Even leaving aside the issue of drugs for a moment, Mexico today faces a raft of threats to its wellbeing.
Most recently, the country has been struck by outbreaks of violence amid protests at rising fuel prices – petrol jumped by 20% on January 1– which are now having a knock-on effect in other areas of Mexican life, from upwardly creeping fares for public transport to food prices.
Having previously sold moves to deregulate the petrol sector as good for consumers, national ire has not unexpectedly turned on President Enrique Peña Nieto. Media observers of the petrol protests reported that some Mexicans now rate their president as worse for their country than his counterpart, President Donald Trump.
On events north of the border, the incoming Trump administration is also piling on the pressure for Mexicans. Ignoring pre-election bluster of the ‘Great Wall’, President Trump has already prompted a major rethink by US firms which normally opt for the lower costs of manufacturing their goods in Mexico, the latest being car giant GM Ford which cancelled plans for a Mexican plant in favour of pleasing the US president with jobs creation in the state of Michigan. Fiat Chrysler has signalled that it may follow suit. The Mexican peso, meanwhile, already under pressure slumped even further before the Trump inauguration when his nominee for Commerce Secretary announced that, once installed, he will renegotiate the North American Free Trade Agreement (NAFTA).
The outcome to all of this is as sadly predictable as the fate of Fr Sifuentes.

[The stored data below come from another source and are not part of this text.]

-- ==== Sys2Proof/Laws/Ops.lean ====
section
/-! SUPPORT. What the shared operations of Machine/Ops.lean can do: the stack, entering a module, taking an exception,
returning from one. -/

namespace Sys2Proof.Machine

/-! ### The stack -/

/-- All a push can do: SP goes down by 4, the double-word is below the old SP, nothing else changes. -/
theorem push32_spec {s t : State} {v : Dword} (h : s.push32 v = .ok t) :
    t = { s.setSp (s.sp - 4#32) with mem := t.mem, unflushed := t.unflushed } ∧ (s.sp - 4#32).toNat + 4 ≤ 2 ^ 24 ∧
      t.load32 (s.sp - 4#32) = .ok v ∧
      (∀ k, ¬((s.sp - 4#32).toNat ≤ k ∧ k < (s.sp - 4#32).toNat + 4) → Memory.read t.mem k = Memory.read s.mem k) ∧
      (∀ k, k ∈ t.unflushed ↔ k ∈ s.unflushed ∨ (s.sp - 4#32).toNat ≤ k ∧ k < (s.sp - 4#32).toNat + 4) := by
  obtain ⟨h1, h2, h3, -, h5⟩ := store_spec h
  simp only [mem_setSp, unflushed_setSp] at h3 h5
  exact ⟨h1, h2 (by decide), load32_store32_same h, h3, h5⟩

theorem sp_push32 {s t : State} {v : Dword} (h : s.push32 v = .ok t) : t.sp = s.sp - 4#32 := by
  rw [(push32_spec h).1]
  exact sp_setSp s _

theorem psr_push32 {s t : State} {v : Dword} (h : s.push32 v = .ok t) : t.psr = s.psr := by
  rw [(push32_spec h).1]
  exact psr_setSp s _

/-- A push with room below 2^24 completes. -/
theorem push32_of_fits (s : State) (v : Dword) (h : (s.sp - 4#32).toNat + 4 ≤ 2 ^ 24) : ∃ t, s.push32 v = .ok t :=
  store_of_fits _ _ h

/-- All a pop can do. -/
theorem pop32_eq_ok {s t : State} {v : Dword} :
    s.pop32 = .ok (v, t) ↔ s.load32 s.sp = .ok v ∧ t = s.setSp (s.sp + 4#32) := by
  simp only [State.pop32, bind_eq_ok, pure_eq_ok, Except.ok.injEq, Prod.mk.injEq, eq_comm (b := t)]
  exact ⟨fun ⟨_, hw, e, ht⟩ => e ▸ ⟨hw, ht⟩, fun ⟨hw, ht⟩ => ⟨v, hw, rfl, ht⟩⟩

/-- A pop gives back what was pushed, and the state but for memory, the unflushed bytes and the room on the stack. -/
theorem pop32_push32 {s t : State} {v : Dword} (h : s.push32 v = .ok t) :
    t.pop32 = .ok (v, { s with mem := t.mem, unflushed := t.unflushed }) := by
  obtain ⟨h1, -, h3, -, -⟩ := push32_spec h
  rw [pop32_eq_ok, sp_push32 h]
  refine ⟨h3, ?_⟩
  have hf : t.flag .s = s.flag .s := by simp only [State.flag, psr_push32 h]
  rw [BitVec.sub_add_cancel]
  unfold State.setSp
  rw [hf]
  unfold State.setSp at h1
  unfold State.sp
  split
  · next hs => rw [if_pos hs] at h1; rw [h1]
  · next hs => rw [if_neg hs] at h1; rw [h1]

/-! ### Modules -/

/-- All entering a module can do: MOD, SB and PC come from the descriptor and the module table. -/
theorem enterModule_eq_ok {s t : State} {d : Dword} : s.enterModule d = .ok t ↔
    ∃ sb, s.load32 ((d.setWidth 16 : Word16).setWidth 32) = .ok sb ∧
      ∃ base, s.load32 ((d.setWidth 16 : Word16).setWidth 32 + 8#32) = .ok base ∧
        { s with mod := d.setWidth 16, sb := sb, pc := base + d >>> 16 } = t := by
  simp only [State.enterModule, bind_eq_ok, pure_eq_ok, Except.ok.injEq]

/-! ### Exceptions -/

/-- What taking an exception does, step by step (R433). -/
theorem takeException_eq_ok {e : Exception} {ret : Dword} {s t : State} : takeException e ret s = .ok t ↔
    ∃ u, (s.setPsr (entryPsr e s.psr)).push32 (savedStatus s) = .ok u ∧ ∃ v, u.push32 ret = .ok v ∧
      ∃ d, v.load32 (v.intbase + 4#32 * e.vector) = .ok d ∧ v.enterModule d = .ok t := by
  simp only [takeException, bind_eq_ok]

/-- PSR after entry has S, U, T and P clear. -/
theorem entryPsr_clear (e : Exception) (psr : Word16) {fl : Flag} (h : fl ∈ [Flag.s, .u, .t, .p]) :
    (entryPsr e psr).getLsbD fl.bit = false := by
  simp only [List.mem_cons, List.not_mem_nil, or_false] at h
  unfold entryPsr
  split <;> rcases h with rfl | rfl | rfl | rfl <;> simp [getLsbD_putFlag, Flag.bit, -BitVec.getLsbD_eq_getElem]

/-- PSR after entry keeps every other bit, but I where the exception is an interrupt. -/
theorem entryPsr_keep (e : Exception) (psr : Word16) {k : Nat} (h : ∀ fl ∈ [Flag.s, .u, .t, .p], fl.bit ≠ k)
    (hi : e.isInterrupt = true → k ≠ Flag.bit .i) : (entryPsr e psr).getLsbD k = psr.getLsbD k := by
  have h1 := h .s (by simp)
  have h2 := h .u (by simp)
  have h3 := h .t (by simp)
  have h4 := h .p (by simp)
  unfold entryPsr
  split
  · next he => simp only [getLsbD_putFlag, h1.symm, h2.symm, h3.symm, h4.symm, hi he, if_false]
  · simp only [getLsbD_putFlag, h1.symm, h2.symm, h3.symm, h4.symm, if_false]

/-- Entry leaves the interrupt stack selected. -/
theorem flag_s_setPsr_entryPsr (e : Exception) (s : State) : (s.setPsr (entryPsr e s.psr)).flag .s = false := by
  rw [flag_setPsr]
  exact entryPsr_clear e _ (by simp)

/-- All taking an exception can do: what it leaves of the state, the two double-words it pushes on the interrupt stack, and
where MOD, SB and PC come from. -/
theorem takeException_spec {e : Exception} {ret : Dword} {s t : State} (h : takeException e ret s = .ok t) :
    t = { s with psr := entryPsr e s.psr &&& psrDefined, sp0 := s.sp0 - 8#32, mem := t.mem, unflushed := t.unflushed,
                 mod := t.mod, sb := t.sb, pc := t.pc } ∧
      (s.sp0 - 4#32).toNat + 4 ≤ 2 ^ 24 ∧ (s.sp0 - 8#32).toNat + 4 ≤ 2 ^ 24 ∧
      t.load32 (s.sp0 - 4#32) = .ok (savedStatus s) ∧ t.load32 (s.sp0 - 8#32) = .ok ret ∧
      (∀ k, ¬((s.sp0 - 4#32).toNat ≤ k ∧ k < (s.sp0 - 4#32).toNat + 4) →
        ¬((s.sp0 - 8#32).toNat ≤ k ∧ k < (s.sp0 - 8#32).toNat + 4) → Memory.read t.mem k = Memory.read s.mem k) ∧
      ∃ d base, t.load32 (s.intbase + 4#32 * e.vector) = .ok d ∧ t.mod = d.setWidth 16 ∧
        t.load32 (t.mod.setWidth 32) = .ok t.sb ∧ t.load32 (t.mod.setWidth 32 + 8#32) = .ok base ∧
        t.pc = base + d >>> 16 := by
  obtain ⟨u, hu, v, hv, d, hd, ht⟩ := takeException_eq_ok.1 h
  obtain ⟨sb, hsb, base, hbase, rfl⟩ := enterModule_eq_ok.1 ht
  have hS := flag_s_setPsr_entryPsr e s
  have esp : (s.setPsr (entryPsr e s.psr)).sp = s.sp0 := by simp only [State.sp, hS]; rfl
  obtain ⟨u1, u2, u3, u4, -⟩ := push32_spec hu
  obtain ⟨v1, v2, v3, v4, -⟩ := push32_spec hv
  have uS : u.flag .s = false := by rw [State.flag, psr_push32 hu]; exact hS
  have eu : u.sp = s.sp0 - 4#32 := by rw [sp_push32 hu, esp]
  have e8 : s.sp0 - 4#32 - 4#32 = s.sp0 - 8#32 := by bv_omega
  rw [esp] at u1 u2 u3 u4
  rw [eu, e8] at v1 v2 v3 v4
  have hset1 : (s.setPsr (entryPsr e s.psr)).setSp (s.sp0 - 4#32) =
      { s.setPsr (entryPsr e s.psr) with sp0 := s.sp0 - 4#32 } := by
    unfold State.setSp; rw [hS]; rfl
  have hset2 : u.setSp (s.sp0 - 8#32) = { u with sp0 := s.sp0 - 8#32 } := by
    unfold State.setSp; rw [uS]; rfl
  rw [hset1] at u1
  rw [hset2] at v1
  have hib : v.intbase = s.intbase := by rw [v1, u1]; rfl
  rw [hib] at hd
  have hkeep : v.load32 (s.sp0 - 4#32) = u.load32 (s.sp0 - 4#32) := by
    refine load32_congr_bytes _ (fun k h1 h2 => v4 k ?_)
    have e4 : (s.sp0 - 4#32).toNat = (s.sp0 - 8#32).toNat + 4 := by
      rw [← e8] at v2 ⊢
      bv_omega
    omega
  have hl : ∀ a, State.load32 { v with mod := d.setWidth 16, sb := sb, pc := base + d >>> 16 } a = v.load32 a :=
    fun a => load32_congr rfl a
  refine ⟨?_, u2, v2, ?_, ?_, ?_, d, base, ?_, rfl, ?_, ?_, rfl⟩
  · rw [v1, u1]; rfl
  · rw [hl, hkeep, u3]
  · rw [hl, v3]
  · intro k k1 k2
    exact (v4 k k2).trans (u4 k k1)
  · rw [hl, hd]
  · rw [hl]; exact hsb
  · rw [hl]; exact hbase

/-- What the return from a trap does, step by step (R434). -/
theorem returnFromTrap_eq_ok {disp : Dword} {s t : State} : returnFromTrap disp s = .ok t ↔
    ∃ pc u, s.pop32 = .ok (pc, u) ∧ ∃ saved v, u.pop32 = .ok (saved, v) ∧
      ∃ sb, v.load32 ((saved.setWidth 16 : Word16).setWidth 32) = .ok sb ∧
        State.setSp { v.setPsr (saved.extractLsb' 16 16) with mod := saved.setWidth 16, sb := sb, pc := pc }
          (State.sp { v.setPsr (saved.extractLsb' 16 16) with mod := saved.setWidth 16, sb := sb, pc := pc } + disp) = t := by
  simp only [returnFromTrap, bind_eq_ok, pure_eq_ok, Except.ok.injEq, Prod.exists]

/-! ### Privilege -/

theorem privileged_supervisor {s : State} (r : Res State) (h : s.flag .u = false) : privileged s r = r := by
  simp [privileged, h]

theorem privileged_user {s : State} (r : Res State) (h : s.flag .u = true) :
    privileged s r = takeException .ill s.pc s := by
  simp [privileged, h]

end Sys2Proof.Machine
end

Facing increased poverty, the loss of hoped-for jobs and spiraling costs, how long before an unknowable number of Mexicans decide that the drugs cartels offer their best prospects for the immediate future?
It is into this breach that Mexico’s Catholic Church has always stepped. Through education, provision for the poor, and any number of programmes designed to offer alternatives to young and despairing Mexicans, it is the Church which defies the inevitable. And it is its priests who pay the ultimate price when the Church’s message becomes inconvenient to drug dealers and those corrupted by their bribes.
Priests like Fr Sifuentes, murdered for preaching the hope that there can be a better path for Mexico, despite the challenges ahead.